### TASK STATEMENT
Your output should be every line below, copied exactly.

*** DATASET ***

/-! `raise E` (R262). -/

@[simp] theorem State.raise_slot (s : State) (e : ResultCode) : (s.raise e).slot = s.slot := by simp only [State.raise]
@[simp] theorem State.raise_err (s : State) (e : ResultCode) : (s.raise e).err = e := by simp only [State.raise]
@[simp] theorem State.raise_rc (s : State) (e : ResultCode) : (s.raise e).rc = e := by simp only [State.raise]
@[simp] theorem State.raise_dir (s : State) (e : ResultCode) : (s.raise e).dir = s.dir := by simp only [State.raise]
@[simp] theorem State.raise_nb (s : State) (e : ResultCode) : (s.raise e).nb = s.nb := by simp only [State.raise]
@[simp] theorem State.raise_nk (s : State) (e : ResultCode) : (s.raise e).nk = s.nk := by simp only [State.raise]
@[simp] theorem State.raise_nr (s : State) (e : ResultCode) : (s.raise e).nr = s.nr := by simp only [State.raise]
@[simp] theorem State.raise_w (s : State) (e : ResultCode) : (s.raise e).w = s.w := by simp only [State.raise]
@[simp] theorem State.raise_blk (s : State) (e : ResultCode) : (s.raise e).blk = s.blk := by simp only [State.raise]
@[simp] theorem State.raise_tmp (s : State) (e : ResultCode) : (s.raise e).tmp = s.tmp := by simp only [State.raise]
@[simp] theorem State.raise_cw (s : State) (e : ResultCode) : (s.raise e).cw = s.cw := by simp only [State.raise]
@[simp] theorem State.raise_bsz (s : State) (e : ResultCode) : (s.raise e).bsz = s.bsz := by simp only [State.raise]
@[simp] theorem State.raise_ksz (s : State) (e : ResultCode) : (s.raise e).ksz = s.ksz := by simp only [State.raise]
@[simp] theorem State.raise_klen (s : State) (e : ResultCode) : (s.raise e).klen = s.klen := by simp only [State.raise]
@[simp] theorem State.raise_keyin (s : State) (e : ResultCode) : (s.raise e).keyin = s.keyin := by simp only [State.raise]
@[simp] theorem State.raise_dlen (s : State) (e : ResultCode) : (s.raise e).dlen = s.dlen := by simp only [State.raise]
@[simp] theorem State.raise_din (s : State) (e : ResultCode) : (s.raise e).din = s.din := by simp only [State.raise]
@[simp] theorem State.raise_dout (s : State) (e : ResultCode) : (s.raise e).dout = s.dout := by simp only [State.raise]
@[simp] theorem State.raise_upc (s : State) (e : ResultCode) : (s.raise e).upc = s.upc := by simp only [State.raise]
@[simp] theorem State.raise_busy (s : State) (e : ResultCode) : (s.raise e).busy = false := by simp only [State.raise]
@[simp] theorem State.raise_violations (s : State) (e : ResultCode) : (s.raise e).violations = if isContractViolation e then e :: s.violations else s.violations := by simp only [State.raise]
@[simp] theorem State.raise_host (s : State) (e : ResultCode) : (s.raise e).host = s.host := by simp only [State.raise]
@[simp] theorem State.raise_microPort (s : State) (e : ResultCode) : (s.raise e).microPort = s.microPort := by simp only [State.raise]
@[simp] theorem State.raise_tablePort (s : State) (e : ResultCode) : (s.raise e).tablePort = s.tablePort := by simp only [State.raise]
@[simp] theorem State.raise_tabOut (s : State) (e : ResultCode) : (s.raise e).tabOut = s.tabOut := by simp only [State.raise]
@[simp] theorem State.raise_drawn (s : State) (e : ResultCode) : (s.raise e).drawn = s.drawn := by simp only [State.raise]

/-! The start of a sequence (R38, R220). -/

@[simp] theorem State.begin_slot (s : State) : (s.begin).slot = s.slot := by simp only [State.begin]
@[simp] theorem State.begin_err (s : State) : (s.begin).err = s.err := by simp only [State.begin]
@[simp] theorem State.begin_rc (s : State) : (s.begin).rc = s.rc := by simp only [State.begin]
@[simp] theorem State.begin_dir (s : State) : (s.begin).dir = s.dir := by simp only [State.begin]
@[simp] theorem State.begin_nb (s : State) : (s.begin).nb = s.nb := by simp only [State.begin]
@[simp] theorem State.begin_nk (s : State) : (s.begin).nk = s.nk := by simp only [State.begin]
@[simp] theorem State.begin_nr (s : State) : (s.begin).nr = s.nr := by simp only [State.begin]
@[simp] theorem State.begin_w (s : State) : (s.begin).w = s.w := by simp only [State.begin]
@[simp] theorem State.begin_blk (s : State) : (s.begin).blk = s.blk := by simp only [State.begin]
@[simp] theorem State.begin_tmp (s : State) : (s.begin).tmp = s.tmp := by simp only [State.begin]
@[simp] theorem State.begin_cw (s : State) : (s.begin).cw = s.cw := by simp only [State.begin]
@[simp] theorem State.begin_bsz (s : State) : (s.begin).bsz = s.bsz := by simp only [State.begin]
@[simp] theorem State.begin_ksz (s : State) : (s.begin).ksz = s.ksz := by simp only [State.begin]
@[simp] theorem State.begin_klen (s : State) : (s.begin).klen = s.klen := by simp only [State.begin]
@[simp] theorem State.begin_keyin (s : State) : (s.begin).keyin = s.keyin := by simp only [State.begin]
@[simp] theorem State.begin_dlen (s : State) : (s.begin).dlen = s.dlen := by simp only [State.begin]
@[simp] theorem State.begin_din (s : State) : (s.begin).din = s.din := by simp only [State.begin]
@[simp] theorem State.begin_dout (s : State) : (s.begin).dout = s.dout := by simp only [State.begin]
@[simp] theorem State.begin_upc (s : State) : (s.begin).upc = 0#7 := by simp only [State.begin]
@[simp] theorem State.begin_busy (s : State) : (s.begin).busy = true := by simp only [State.begin]
@[simp] theorem State.begin_violations (s : State) : (s.begin).violations = s.violations := by simp only [State.begin]
@[simp] theorem State.begin_host (s : State) : (s.begin).host = s.host := by simp only [State.begin]
@[simp] theorem State.begin_microPort (s : State) : (s.begin).microPort = s.microPort := by simp only [State.begin]
@[simp] theorem State.begin_tablePort (s : State) : (s.begin).tablePort = s.tablePort := by simp only [State.begin]
@[simp] theorem State.begin_tabOut (s : State) : (s.begin).tabOut = s.tabOut := by simp only [State.begin]
@[simp] theorem State.begin_drawn (s : State) : (s.begin).drawn = s.drawn := by simp only [State.begin]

*** End of DATASET ***

### RESPONSE FOR THIS EXERCISE
/-! `raise E` (R262). -/

@[simp] theorem State.raise_slot (s : State) (e : ResultCode) : (s.raise e).slot = s.slot := by simp only [State.raise]
@[simp] theorem State.raise_err (s : State) (e : ResultCode) : (s.raise e).err = e := by simp only [State.raise]
@[simp] theorem State.raise_rc (s : State) (e : ResultCode) : (s.raise e).rc = e := by simp only [State.raise]
@[simp] theorem State.raise_dir (s : State) (e : ResultCode) : (s.raise e).dir = s.dir := by simp only [State.raise]
@[simp] theorem State.raise_nb (s : State) (e : ResultCode) : (s.raise e).nb = s.nb := by simp only [State.raise]
@[simp] theorem State.raise_nk (s : State) (e : ResultCode) : (s.raise e).nk = s.nk := by simp only [State.raise]
@[simp] theorem State.raise_nr (s : State) (e : ResultCode) : (s.raise e).nr = s.nr := by simp only [State.raise]
@[simp] theorem State.raise_w (s : State) (e : ResultCode) : (s.raise e).w = s.w := by simp only [State.raise]
@[simp] theorem State.raise_blk (s : State) (e : ResultCode) : (s.raise e).blk = s.blk := by simp only [State.raise]
@[simp] theorem State.raise_tmp (s : State) (e : ResultCode) : (s.raise e).tmp = s.tmp := by simp only [State.raise]
@[simp] theorem State.raise_cw (s : State) (e : ResultCode) : (s.raise e).cw = s.cw := by simp only [State.raise]
@[simp] theorem State.raise_bsz (s : State) (e : ResultCode) : (s.raise e).bsz = s.bsz := by simp only [State.raise]
@[simp] theorem State.raise_ksz (s : State) (e : ResultCode) : (s.raise e).ksz = s.ksz := by simp only [State.raise]
@[simp] theorem State.raise_klen (s : State) (e : ResultCode) : (s.raise e).klen = s.klen := by simp only [State.raise]
@[simp] theorem State.raise_keyin (s : State) (e : ResultCode) : (s.raise e).keyin = s.keyin := by simp only [State.raise]
@[simp] theorem State.raise_dlen (s : State) (e : ResultCode) : (s.raise e).dlen = s.dlen := by simp only [State.raise]
@[simp] theorem State.raise_din (s : State) (e : ResultCode) : (s.raise e).din = s.din := by simp only [State.raise]
@[simp] theorem State.raise_dout (s : State) (e : ResultCode) : (s.raise e).dout = s.dout := by simp only [State.raise]
@[simp] theorem State.raise_upc (s : State) (e : ResultCode) : (s.raise e).upc = s.upc := by simp only [State.raise]
@[simp] theorem State.raise_busy (s : State) (e : ResultCode) : (s.raise e).busy = false := by simp only [State.raise]
@[simp] theorem State.raise_violations (s : State) (e : ResultCode) : (s.raise e).violations = if isContractViolation e then e :: s.violations else s.violations := by simp only [State.raise]
@[simp] theorem State.raise_host (s : State) (e : ResultCode) : (s.raise e).host = s.host := by simp only [State.raise]
@[simp] theorem State.raise_microPort (s : State) (e : ResultCode) : (s.raise e).microPort = s.microPort := by simp only [State.raise]
@[simp] theorem State.raise_tablePort (s : State) (e : ResultCode) : (s.raise e).tablePort = s.tablePort := by simp only [State.raise]
@[simp] theorem State.raise_tabOut (s : State) (e : ResultCode) : (s.raise e).tabOut = s.tabOut := by simp only [State.raise]
@[simp] theorem State.raise_drawn (s : State) (e : ResultCode) : (s.raise e).drawn = s.drawn := by simp only [State.raise]

/-! The start of a sequence (R38, R220). -/

@[simp] theorem State.begin_slot (s : State) : (s.begin).slot = s.slot := by simp only [State.begin]
@[simp] theorem State.begin_err (s : State) : (s.begin).err = s.err := by simp only [State.begin]
@[simp] theorem State.begin_rc (s : State) : (s.begin).rc = s.rc := by simp only [State.begin]
@[simp] theorem State.begin_dir (s : State) : (s.begin).dir = s.dir := by simp only [State.begin]
@[simp] theorem State.begin_nb (s : State) : (s.begin).nb = s.nb := by simp only [State.begin]
@[simp] theorem State.begin_nk (s : State) : (s.begin).nk = s.nk := by simp only [State.begin]
@[simp] theorem State.begin_nr (s : State) : (s.begin).nr = s.nr := by simp only [State.begin]
@[simp] theorem State.begin_w (s : State) : (s.begin).w = s.w := by simp only [State.begin]
@[simp] theorem State.begin_blk (s : State) : (s.begin).blk = s.blk := by simp only [State.begin]
@[simp] theorem State.begin_tmp (s : State) : (s.begin).tmp = s.tmp := by simp only [State.begin]
@[simp] theorem State.begin_cw (s : State) : (s.begin).cw = s.cw := by simp only [State.begin]
@[simp] theorem State.begin_bsz (s : State) : (s.begin).bsz = s.bsz := by simp only [State.begin]
@[simp] theorem State.begin_ksz (s : State) : (s.begin).ksz = s.ksz := by simp only [State.begin]
@[simp] theorem State.begin_klen (s : State) : (s.begin).klen = s.klen := by simp only [State.begin]
@[simp] theorem State.begin_keyin (s : State) : (s.begin).keyin = s.keyin := by simp only [State.begin]
@[simp] theorem State.begin_dlen (s : State) : (s.begin).dlen = s.dlen := by simp only [State.begin]
@[simp] theorem State.begin_din (s : State) : (s.begin).din = s.din := by simp only [State.begin]
@[simp] theorem State.begin_dout (s : State) : (s.begin).dout = s.dout := by simp only [State.begin]
@[simp] theorem State.begin_upc (s : State) : (s.begin).upc = 0#7 := by simp only [State.begin]
@[simp] theorem State.begin_busy (s : State) : (s.begin).busy = true := by simp only [State.begin]
@[simp] theorem State.begin_violations (s : State) : (s.begin).violations = s.violations := by simp only [State.begin]
@[simp] theorem State.begin_host (s : State) : (s.begin).host = s.host := by simp only [State.begin]
@[simp] theorem State.begin_microPort (s : State) : (s.begin).microPort = s.microPort := by simp only [State.begin]
@[simp] theorem State.begin_tablePort (s : State) : (s.begin).tablePort = s.tablePort := by simp only [State.begin]
@[simp] theorem State.begin_tabOut (s : State) : (s.begin).tabOut = s.tabOut := by simp only [State.begin]
@[simp] theorem State.begin_drawn (s : State) : (s.begin).drawn = s.drawn := by simp only [State.begin]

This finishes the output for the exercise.